# Playing in the snow



## catwoman (Dec 3, 2002)

Well, yesterday we got over 5 inches of snow. My kitties are indoor only so they were a little curious about all the white stuff they saw falling from the sky. We took a cookie sheet and filled it with snow and placed it in the middle of the living room!! This is the second time we've done this. It is so funny watching them explore. :lol: Each one would push the snow around and then shake their little paws because they were cold. It was soooo cute. They enjoyed themselves. Just wanted to share. Anyone else let their kitties play with the snow (the safe way)??? :wink:


----------



## Max&Ben (Feb 7, 2003)

Cats are so funny in snow when they are not familiar with it. They are curious but can feel the cold on their paws. It's pretty funny to watch a chubby cat bound through powder snow that's slightly deeper than his belly-line. They suddenly learn to hop like rabbits. 

I should drag them outside for a winter photo-shoot, Max will just love that :roll:


----------



## lexxie109 (Jan 20, 2003)

My cat Lidia is a very curious cat. About a week ago we got some snow and we took her outside (she’s an indoor cat) and she loved it.  She would hop all around the yard and sniff the snow. My other kitty, Ben, rather sat in my arms while I stood in the yard :lol:


----------



## Majicou (Jun 7, 2003)

Last winter we had quite alot of snow. My neighbours had gone to Australia so I was looking after their 2 cats. One morning their little Siamese cross jumped out of the cat flap to say hi and landed up to her neck in snow! The look on her face was so funny! :lol:


----------



## Bean (Mar 10, 2003)

I know this isn't a cat story, but I found it hilarious. And proof that chicken really are a little low in the brains area.

We had chickens at my parents place for a while during my teen years, and we always used to feed them stale bread as a treat. of course they would go all nuts and make these weird high-pitched, fast clucking noises cause they were excited. Anyway, in the wintertime of course they were shut up inside thier house, but when I brought them their feed in the morning of course I would track snow in... And they would go crazy thinking it was bread! They'd like gulp it down and shake their heads cause they were confused and it was cold.

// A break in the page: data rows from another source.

@[simp] theorem Chip.mem_toRing (f : Ring → Ring) : (c.toRing f).mem = c.mem := by unfold Chip.toRing; split <;> simp
@[simp] theorem Chip.pools_toRing (f : Ring → Ring) : (c.toRing f).pools = c.pools := by unfold Chip.toRing; split <;> simp
@[simp] theorem Chip.resp_toRing (f : Ring → Ring) : (c.toRing f).resp = c.resp := by unfold Chip.toRing; split <;> simp
@[simp] theorem Chip.freeCtr_toRing (f : Ring → Ring) : (c.toRing f).freeCtr = c.freeCtr := by unfold Chip.toRing; split <;> simp
@[simp] theorem Chip.fuses_toRing (f : Ring → Ring) : (c.toRing f).fuses = c.fuses := by unfold Chip.toRing; split <;> simp
@[simp] theorem Chip.flo_toRing (f : Ring → Ring) : (c.toRing f).flo = c.flo := by unfold Chip.toRing; split <;> simp
@[simp] theorem Chip.apc_toRing (f : Ring → Ring) : (c.toRing f).apc = c.apc := by unfold Chip.toRing; split <;> simp
@[simp] theorem Chip.grd_toRing (f : Ring → Ring) : (c.toRing f).grd = c.grd := by unfold Chip.toRing; split <;> simp
@[simp] theorem Chip.upd_toRing (f : Ring → Ring) : (c.toRing f).upd = c.upd := by unfold Chip.toRing; split <;> simp
@[simp] theorem Chip.tim_toRing (f : Ring → Ring) : (c.toRing f).tim = c.tim := by unfold Chip.toRing; split <;> simp
@[simp] theorem Chip.lma_toRing (f : Ring → Ring) : (c.toRing f).lma = c.lma := by unfold Chip.toRing; split <;> simp
@[simp] theorem Chip.air_toRing (f : Ring → Ring) : (c.toRing f).air = c.air := by unfold Chip.toRing; split <;> simp
@[simp] theorem Chip.hcx_toRing (f : Ring → Ring) : (c.toRing f).hcx = c.hcx := by unfold Chip.toRing; split <;> simp
@[simp] theorem Chip.ciu_toRing (f : Ring → Ring) : (c.toRing f).ciu = c.ciu := by unfold Chip.toRing; split <;> simp
@[simp] theorem Chip.bal_toRing (f : Ring → Ring) : (c.toRing f).bal = c.bal := by unfold Chip.toRing; split <;> simp
@[simp] theorem Chip.nand_toRing (f : Ring → Ring) : (c.toRing f).nand = c.nand := by unfold Chip.toRing; split <;> simp
@[simp] theorem Chip.clm_toRing (f : Ring → Ring) : (c.toRing f).clm = c.clm := by unfold Chip.toRing; split <;> simp
@[simp] theorem Chip.bkb_toRing (f : Ring → Ring) : (c.toRing f).bkb = c.bkb := by unfold Chip.toRing; split <;> simp
@[simp] theorem Chip.pair_toRing (f : Ring → Ring) : (c.toRing f).pair = c.pair := by unfold Chip.toRing; split <;> simp
@[simp] theorem Chip.kiln_toRing (f : Ring → Ring) : (c.toRing f).kiln = c.kiln := by unfold Chip.toRing; split <;> simp
@[simp] theorem Chip.mem_notice (t : Nat) (b : List Byte) : (c.notice t b).mem = c.mem := by simp [Chip.notice]
@[simp] theorem Chip.pools_notice (t : Nat) (b : List Byte) : (c.notice t b).pools = c.pools := by simp [Chip.notice]
@[simp] theorem Chip.resp_notice (t : Nat) (b : List Byte) : (c.notice t b).resp = c.resp := by simp [Chip.notice]
@[simp] theorem Chip.freeCtr_notice (t : Nat) (b : List Byte) : (c.notice t b).freeCtr = c.freeCtr := by simp [Chip.notice]
@[simp] theorem Chip.fuses_notice (t : Nat) (b : List Byte) : (c.notice t b).fuses = c.fuses := by simp [Chip.notice]
@[simp] theorem Chip.flo_notice (t : Nat) (b : List Byte) : (c.notice t b).flo = c.flo := by simp [Chip.notice]
@[simp] theorem Chip.apc_notice (t : Nat) (b : List Byte) : (c.notice t b).apc = c.apc := by simp [Chip.notice]
@[simp] theorem Chip.grd_notice (t : Nat) (b : List Byte) : (c.notice t b).grd = c.grd := by simp [Chip.notice]
@[simp] theorem Chip.upd_notice (t : Nat) (b : List Byte) : (c.notice t b).upd = c.upd := by simp [Chip.notice]
@[simp] theorem Chip.tim_notice (t : Nat) (b : List Byte) : (c.notice t b).tim = c.tim := by simp [Chip.notice]
@[simp] theorem Chip.lma_notice (t : Nat) (b : List Byte) : (c.notice t b).lma = c.lma := by simp [Chip.notice]
@[simp] theorem Chip.air_notice (t : Nat) (b : List Byte) : (c.notice t b).air = c.air := by simp [Chip.notice]
@[simp] theorem Chip.hcx_notice (t : Nat) (b : List Byte) : (c.notice t b).hcx = c.hcx := by simp [Chip.notice]
@[simp] theorem Chip.ciu_notice (t : Nat) (b : List Byte) : (c.notice t b).ciu = c.ciu := by simp [Chip.notice]
@[simp] theorem Chip.bal_notice (t : Nat) (b : List Byte) : (c.notice t b).bal = c.bal := by simp [Chip.notice]
@[simp] theorem Chip.nand_notice (t : Nat) (b : List Byte) : (c.notice t b).nand = c.nand := by simp [Chip.notice]
@[simp] theorem Chip.clm_notice (t : Nat) (b : List Byte) : (c.notice t b).clm = c.clm := by simp [Chip.notice]
@[simp] theorem Chip.bkb_notice (t : Nat) (b : List Byte) : (c.notice t b).bkb = c.bkb := by simp [Chip.notice]
@[simp] theorem Chip.pair_notice (t : Nat) (b : List Byte) : (c.notice t b).pair = c.pair := by simp [Chip.notice]
@[simp] theorem Chip.kiln_notice (t : Nat) (b : List Byte) : (c.notice t b).kiln = c.kiln := by simp [Chip.notice]
@[simp] theorem Chip.mem_complete (x : Cpl) : (c.complete x).mem = c.mem := by simp [Chip.complete]
@[simp] theorem Chip.pools_complete (x : Cpl) : (c.complete x).pools = c.pools := by simp [Chip.complete]
@[simp] theorem Chip.resp_complete (x : Cpl) : (c.complete x).resp = c.resp := by simp [Chip.complete]
@[simp] theorem Chip.freeCtr_complete (x : Cpl) : (c.complete x).freeCtr = c.freeCtr := by simp [Chip.complete]
@[simp] theorem Chip.fuses_complete (x : Cpl) : (c.complete x).fuses = c.fuses := by simp [Chip.complete]
@[simp] theorem Chip.flo_complete (x : Cpl) : (c.complete x).flo = c.flo := by simp [Chip.complete]
@[simp] theorem Chip.apc_complete (x : Cpl) : (c.complete x).apc = c.apc := by simp [Chip.complete]
@[simp] theorem Chip.grd_complete (x : Cpl) : (c.complete x).grd = c.grd := by simp [Chip.complete]
@[simp] theorem Chip.upd_complete (x : Cpl) : (c.complete x).upd = c.upd := by simp [Chip.complete]
@[simp] theorem Chip.tim_complete (x : Cpl) : (c.complete x).tim = c.tim := by simp [Chip.complete]
@[simp] theorem Chip.lma_complete (x : Cpl) : (c.complete x).lma = c.lma := by simp [Chip.complete]
@[simp] theorem Chip.air_complete (x : Cpl) : (c.complete x).air = c.air := by simp [Chip.complete]
@[simp] theorem Chip.hcx_complete (x : Cpl) : (c.complete x).hcx = c.hcx := by simp [Chip.complete]
@[simp] theorem Chip.ciu_complete (x : Cpl) : (c.complete x).ciu = c.ciu := by simp [Chip.complete]
@[simp] theorem Chip.bal_complete (x : Cpl) : (c.complete x).bal = c.bal := by simp [Chip.complete]
@[simp] theorem Chip.nand_complete (x : Cpl) : (c.complete x).nand = c.nand := by simp [Chip.complete]
@[simp] theorem Chip.clm_complete (x : Cpl) : (c.complete x).clm = c.clm := by simp [Chip.complete]
@[simp] theorem Chip.bkb_complete (x : Cpl) : (c.complete x).bkb = c.bkb := by simp [Chip.complete]
@[simp] theorem Chip.pair_complete (x : Cpl) : (c.complete x).pair = c.pair := by simp [Chip.complete]
@[simp] theorem Chip.kiln_complete (x : Cpl) : (c.complete x).kiln = c.kiln := by simp [Chip.complete]

/-! `dramEcc` -/
@[simp] theorem Chip.mem_dramEcc (a ini : Nat) (e : Ecc) : (c.dramEcc a ini e).mem = c.mem := by unfold Chip.dramEcc; split <;> simp
@[simp] theorem Chip.pools_dramEcc (a ini : Nat) (e : Ecc) : (c.dramEcc a ini e).pools = c.pools := by unfold Chip.dramEcc; split <;> simp
@[simp] theorem Chip.resp_dramEcc (a ini : Nat) (e : Ecc) : (c.dramEcc a ini e).resp = c.resp := by unfold Chip.dramEcc; split <;> simp
@[simp] theorem Chip.freeCtr_dramEcc (a ini : Nat) (e : Ecc) : (c.dramEcc a ini e).freeCtr = c.freeCtr := by unfold Chip.dramEcc; split <;> simp
@[simp] theorem Chip.fuses_dramEcc (a ini : Nat) (e : Ecc) : (c.dramEcc a ini e).fuses = c.fuses := by unfold Chip.dramEcc; split <;> simp
@[simp] theorem Chip.flo_dramEcc (a ini : Nat) (e : Ecc) : (c.dramEcc a ini e).flo = c.flo := by unfold Chip.dramEcc; split <;> simp
@[simp] theorem Chip.ring_dramEcc (a ini : Nat) (e : Ecc) : (c.dramEcc a ini e).ring = c.ring := by unfold Chip.dramEcc; split <;> simp
@[simp] theorem Chip.grd_dramEcc (a ini : Nat) (e : Ecc) : (c.dramEcc a ini e).grd = c.grd := by unfold Chip.dramEcc; split <;> simp
@[simp] theorem Chip.upd_dramEcc (a ini : Nat) (e : Ecc) : (c.dramEcc a ini e).upd = c.upd := by unfold Chip.dramEcc; split <;> simp
@[simp] theorem Chip.crp_dramEcc (a ini : Nat) (e : Ecc) : (c.dramEcc a ini e).crp = c.crp := by unfold Chip.dramEcc; split <;> simp
@[simp] theorem Chip.tim_dramEcc (a ini : Nat) (e : Ecc) : (c.dramEcc a ini e).tim = c.tim := by unfold Chip.dramEcc; split <;> simp
@[simp] theorem Chip.lma_dramEcc (a ini : Nat) (e : Ecc) : (c.dramEcc a ini e).lma = c.lma := by unfold Chip.dramEcc; split <;> simp
@[simp] theorem Chip.air_dramEcc (a ini : Nat) (e : Ecc) : (c.dramEcc a ini e).air = c.air := by unfold Chip.dramEcc; split <;> simp
@[simp] theorem Chip.hcx_dramEcc (a ini : Nat) (e : Ecc) : (c.dramEcc a ini e).hcx = c.hcx := by unfold Chip.dramEcc; split <;> simp
@[simp] theorem Chip.ciu_dramEcc (a ini : Nat) (e : Ecc) : (c.dramEcc a ini e).ciu = c.ciu := by unfold Chip.dramEcc; split <;> simp
@[simp] theorem Chip.bal_dramEcc (a ini : Nat) (e : Ecc) : (c.dramEcc a ini e).bal = c.bal := by unfold Chip.dramEcc; split <;> simp
@[simp] theorem Chip.nand_dramEcc (a ini : Nat) (e : Ecc) : (c.dramEcc a ini e).nand = c.nand := by unfold Chip.dramEcc; split <;> simp
@[simp] theorem Chip.clm_dramEcc (a ini : Nat) (e : Ecc) : (c.dramEcc a ini e).clm = c.clm := by unfold Chip.dramEcc; split <;> simp
@[simp] theorem Chip.bkb_dramEcc (a ini : Nat) (e : Ecc) : (c.dramEcc a ini e).bkb = c.bkb := by unfold Chip.dramEcc; split <;> simp
@[simp] theorem Chip.pair_dramEcc (a ini : Nat) (e : Ecc) : (c.dramEcc a ini e).pair = c.pair := by unfold Chip.dramEcc; split <;> simp
@[simp] theorem Chip.kiln_dramEcc (a ini : Nat) (e : Ecc) : (c.dramEcc a ini e).kiln = c.kiln := by unfold Chip.dramEcc; split <;> simp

Even funnier was the day I brough them food and they all got outside... They went CRAZY! It was like they were thinking "BREAD - BREAD EVERYWHERE!". And they kept sitting and standing and sitting and standing cause they didn't know why their feets were cold, and of course eating piles of snow and getting brain freeze.... It was awesome.


----------



## Bengalsownme (Feb 26, 2003)




----------



## kitkat (Sep 22, 2003)

Lexxie- Your Lidia sounds like my Sugar and Ben sounds like Twinkie. Hehe too bad I never get snow down here in Tx, otherwise they may be able to go out on the balcony and feel some snow. 

I'm still cracking up about the chicken story! It is very funny considering chicken aren't that bright


----------